··· MATERIAL PROVIDED ···

-- ==== Sys2Proof/Machine/Lanes.lean ====
section
/-! DEFINITION. The lanes of the Vorul link: 130-bit blocks, block sets, ordered sets, the per-lane scramblers, and the packet headers in the byte stream they carry (R173 to R176, R184 to R186), with the source's side of the same rules. -/

namespace Sys2Proof.Machine

/-! ## Blocks (R173) -/

/-- Sync header 01: a data block. The first bit sent is bit 0. -/
def blockData (b : LinkBlock) : Bool := !b.getLsbD 0 && b.getLsbD 1

/-- Sync header 10: an ordered-set block. -/
def blockOrdered (b : LinkBlock) : Bool := b.getLsbD 0 && !b.getLsbD 1

/-- The 128 payload bits of a block as a number, the first bit sent lowest. -/
def blockBits (b : LinkBlock) : Nat := b.toNat / 4

/-- A data block of 128 payload bits. -/
def dataBlock (bits : Nat) : LinkBlock := BitVec.ofNat 130 (4 * (bits % 2 ^ 128) + 2)

/-- An ordered-set block of 16 bytes. -/
def orderedBlock (bytes : List Byte) : LinkBlock := BitVec.ofNat 130 (4 * leAt bytes 0 16 + 1)

/-! ## Ordered sets (R175) -/

/-- The ordered sets of R175. -/
inductive OrderedSet | ts1 | ts2 | sof | eios
deriving DecidableEq, Repr

/-- The ordered set of a type byte. -/
def orderedOf (type : Nat) : Option OrderedSet :=
  if type = 0x1E then some .ts1 else if type = 0x2D then some .ts2
  else if type = 0x4B then some .sof else if type = 0x66 then some .eios else none

/-- The ordered set a block is, by its type byte. -/
def blockSetOf (b : LinkBlock) : Option OrderedSet :=
  if blockOrdered b then orderedOf (blockBits b % 256) else none

/-- The bytes of a TS1 or TS2: type, lane in the group, group, lane rate in 100 Mbit/s, and twelve fill bytes. -/
def tsBytes (type fill lane group rate : Nat) : List Byte :=
  [Byte.of type, Byte.of lane, Byte.of group, Byte.of rate] ++ List.replicate 12 (Byte.of fill)

/-- A lane's TS2. -/
def ts2Bytes (i : Side) (lane rate : Nat) : List Byte := tsBytes 0x2D 0x45 lane i.code rate

/-- A block that counts as an error in ACTIVE: a sync header of 00 or 11, an ordered set of another type, or a TS2 after the first SOF (R173, R175). -/
def LaneGroup.blockWrong (g : LaneGroup) (b : LinkBlock) : Bool :=
  if blockData b then false
  else if !blockOrdered b then true
  else match blockSetOf b with
    | none => true
    | some .ts2 => g.sofSeen
    | some _ => false

/-! ## Lanes and scramblers (R171, R174, R176) -/

/-- Lanes of one group in use, D0 upward (R171). -/
def State.groupLanes (s : State) : Nat := s.param 0x2401 / 2

/-- Link lane of a group's D0 (R209). -/
def laneBase (i : Side) : Nat := match i with | .left => 0 | .right => 8

/-- The link lanes that carry a stream, in the order of its bytes: a group's, or in WIDE16 all sixteen (R174). -/
def State.streamLanes (s : State) (i : Side) : List Nat :=
  let own (k : Side) : List Nat := (List.range s.groupLanes).map (laneBase k + ·)
  if s.wide then own .left ++ own .right else own i

/-- The scrambler seed of a link lane: its number in the group, or in WIDE16 in the link (R176). -/
def State.laneSeed (s : State) (n : Nat) : BitVec 31 := 0x7FFFFFE0 + BitVec.ofNat 31 (if s.wide then n else n % 8)

/-- A scrambler over `n` payload bits, the first bit lowest: the bits on the other side, and the register after them (R176). Scrambling and descrambling are the same. -/
def scramble : Nat → Nat → Nat → Nat × Nat
  | 0, x, _ => (0, x)
  | n + 1, x, w =>
    let k := (x / 2 ^ 30 + x / 2 ^ 27) % 2
    let (rest, y) := scramble n ((2 * x + k) % 2 ^ 31) (w / 2)
    ((w + k) % 2 + 2 * rest, y)

/-- The blocks of one block set through their lanes' scramblers: 16 clear bytes of each lane, and the registers after them. -/
def descrambleSet : List LinkBlock → List (BitVec 31) → List (List Byte) × List (BitVec 31)
  | _, [] => ([], [])
  | bs, x :: xs =>
    let (w, y) := scramble 128 x.toNat (blockBits (bs.headD 0))
    let (lanes, ys) := descrambleSet bs.tail xs
    (toLe 16 w :: lanes, BitVec.ofNat 31 y :: ys)

/-- The stream bytes of a block set of N lanes: byte j is byte j / N of lane j mod N (R174). -/
def setBytes (lanes : List (List Byte)) : List Byte :=
  let n := lanes.length
  (List.range (16 * n)).map fun j => byteAt (lanes.getD (j % n) []) (j / n)

/-- The byte stream of successive data block sets, and the registers after it. -/
def descrambleSets (xs : List (BitVec 31)) : List (List LinkBlock) → List Byte × List (BitVec 31)
  | [] => ([], xs)
  | b :: rest =>
    let (lanes, ys) := descrambleSet b xs
    let (tail, zs) := descrambleSets ys rest
    (setBytes lanes ++ tail, zs)

/-- The lanes' registers of a stream. -/
def State.streamRegs (s : State) (i : Side) : List (BitVec 31) := (s.streamLanes i).map fun n => s.hl.scr.toList.getD n 0

/-- Registers put in place of a list of lanes'. -/
def putRegs (v : Vector (BitVec 31) 16) (lanes : List Nat) (xs : List (BitVec 31)) : Vector (BitVec 31) 16 :=
  (lanes.zip xs).foldl (fun v e => v.setIfInBounds e.1 e.2) v

/-- The byte stream that block sets carry, and the state with their lanes' scramblers moved on (R174, R176). -/
def State.descramble (s : State) (i : Side) (sets : List (List LinkBlock)) : List Byte × State :=
  let (bytes, ys) := descrambleSets (s.streamRegs i) sets
  (bytes, { s with hl := { s.hl with scr := putRegs s.hl.scr (s.streamLanes i) ys } })

/-- The scramblers of a stream are at their seeds, as from a SOF on (R176). -/
def State.seedLanes (s : State) (i : Side) : State :=
  { s with hl := { s.hl with scr := putRegs s.hl.scr (s.streamLanes i) ((s.streamLanes i).map s.laneSeed) } }

/-! ## Packet headers (R184, R186) -/

/-- The fields of a packet header and whether its CRC8 holds. -/
structure PacketHeader where
  type : Nat
  length : Nat
  enc : Bool
  reserved : Nat
  good : Bool
deriving DecidableEq, Repr

/-- The header at the start of a packet's bytes, [31:24] first (R184). -/
def headerOf (bs : List Byte) : PacketHeader :=
  let w := beNat (slice bs 0 3)
  { type := w / 2 ^ 20, length := w / 256 % 4096, enc := bit w 7, reserved := w % 128,
    good := crc8 (slice bs 0 3) == (byteAt bs 3).toNat }

/-- The limit each type sets on LENGTH, in units of 16 bytes; none for a type that does not exist (R186). A ROW has at least the two units that its fields and CRC take (R189). -/
def lengthLimit (type : Nat) : Option (Nat × Nat) :=
  match type with
  | 1 => some (1, 1)
  | 2 => some (2, 4095)
  | 3 => some (2, 2)
  | 4 => some (2, 32)
  | 5 => some (2, 4095)
  | 6 => some (1, 1)
  | 7 => some (0, 4095)
  | 8 => some (1, 32)
  | _ => none

/-- Whether a header with a good CRC8 names a packet: a known type, LENGTH within its limit, the reserved bits 0, and ENC only on ROW and SURF (R184, R186). -/
def PacketHeader.known (h : PacketHeader) : Bool :=
  (lengthLimit h.type).any (fun l => decide (l.1 ≤ h.length) && decide (h.length ≤ l.2)) && h.reserved == 0 && (!h.enc || h.type == 2 || h.type == 5)

/-- What the bytes of a packet's block sets are: a header whose CRC8 fails, a packet to be skipped, one whose end has not come, or a packet with its payload. -/
inductive Heard
  | badHeader
  | unknown
  | cut
  | packet (type : Nat) (enc : Bool) (payload : List Byte)
deriving DecidableEq, Repr

/-- A packet read from the byte stream (R184 to R186). What follows its payload is pad. -/
def hear (bs : List Byte) : Heard :=
  let h := headerOf bs
  if !h.good then .badHeader
  else if !h.known then .unknown
  else if bs.length < 4 + 16 * h.length then .cut
  else .packet h.type h.enc (slice bs 4 (16 * h.length))

/-! ## The source's side (R174, R176, R184, R185) -/

/-- The header of a packet: type, LENGTH and ENC with their CRC8. -/
def headerBytes (type length : Nat) (enc : Bool) : List Byte :=
  let b := (toLe 3 (type * 2 ^ 20 + length % 4096 * 256 + 128 * b2n enc)).reverse
  b ++ [Byte.of (crc8 b)]

/-- A packet's bytes. -/
def packetBytes (type : Nat) (enc : Bool) (payload : List Byte) : List Byte :=
  headerBytes type (payload.length / 16) enc ++ payload

/-- One block set that carries the first 16 N bytes of `bs`, filled with 0x00, through the lanes' scramblers. -/
def laneSet (bs : List Byte) (n : Nat) : List (BitVec 31) → Nat → List LinkBlock × List (BitVec 31)
  | [], _ => ([], [])
  | x :: xs, l =>
    let (w, y) := scramble 128 x.toNat (leAt ((List.range 16).map fun k => byteAt bs (n * k + l)) 0 16)
    let (rest, ys) := laneSet bs n xs (l + 1)
    (dataBlock w :: rest, BitVec.ofNat 31 y :: ys)

/-- `k` block sets that carry `bs`. -/
def laneSets (bs : List Byte) : Nat → List (BitVec 31) → List (List LinkBlock)
  | 0, _ => []
  | k + 1, xs =>
    let n := xs.length
    let (set, ys) := laneSet bs n xs 0
    set :: laneSets (bs.drop (16 * n)) k ys

/-- The block sets in which a source whose scramblers stand as the device's do sends a packet. -/
def State.wire (s : State) (i : Side) (type : Nat) (enc : Bool) (payload : List Byte) : List (List LinkBlock) :=
  let bs := packetBytes type enc payload
  let xs := s.streamRegs i
  laneSets bs ((bs.length + 16 * xs.length - 1) / (16 * xs.length)) xs

end Sys2Proof.Machine
end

···

In the listing above, transcribe exactly everything from the line containing "def State.streamLanes (s" down to the line containing "def State.laneSeed (s", including both and nothing more.

def State.streamLanes (s : State) (i : Side) : List Nat :=
  let own (k : Side) : List Nat := (List.range s.groupLanes).map (laneBase k + ·)
  if s.wide then own .left ++ own .right else own i

/-- The scrambler seed of a link lane: its number in the group, or in WIDE16 in the link (R176). -/
def State.laneSeed (s : State) (n : Nat) : BitVec 31 := 0x7FFFFFE0 + BitVec.ofNat 31 (if s.wide then n else n % 8)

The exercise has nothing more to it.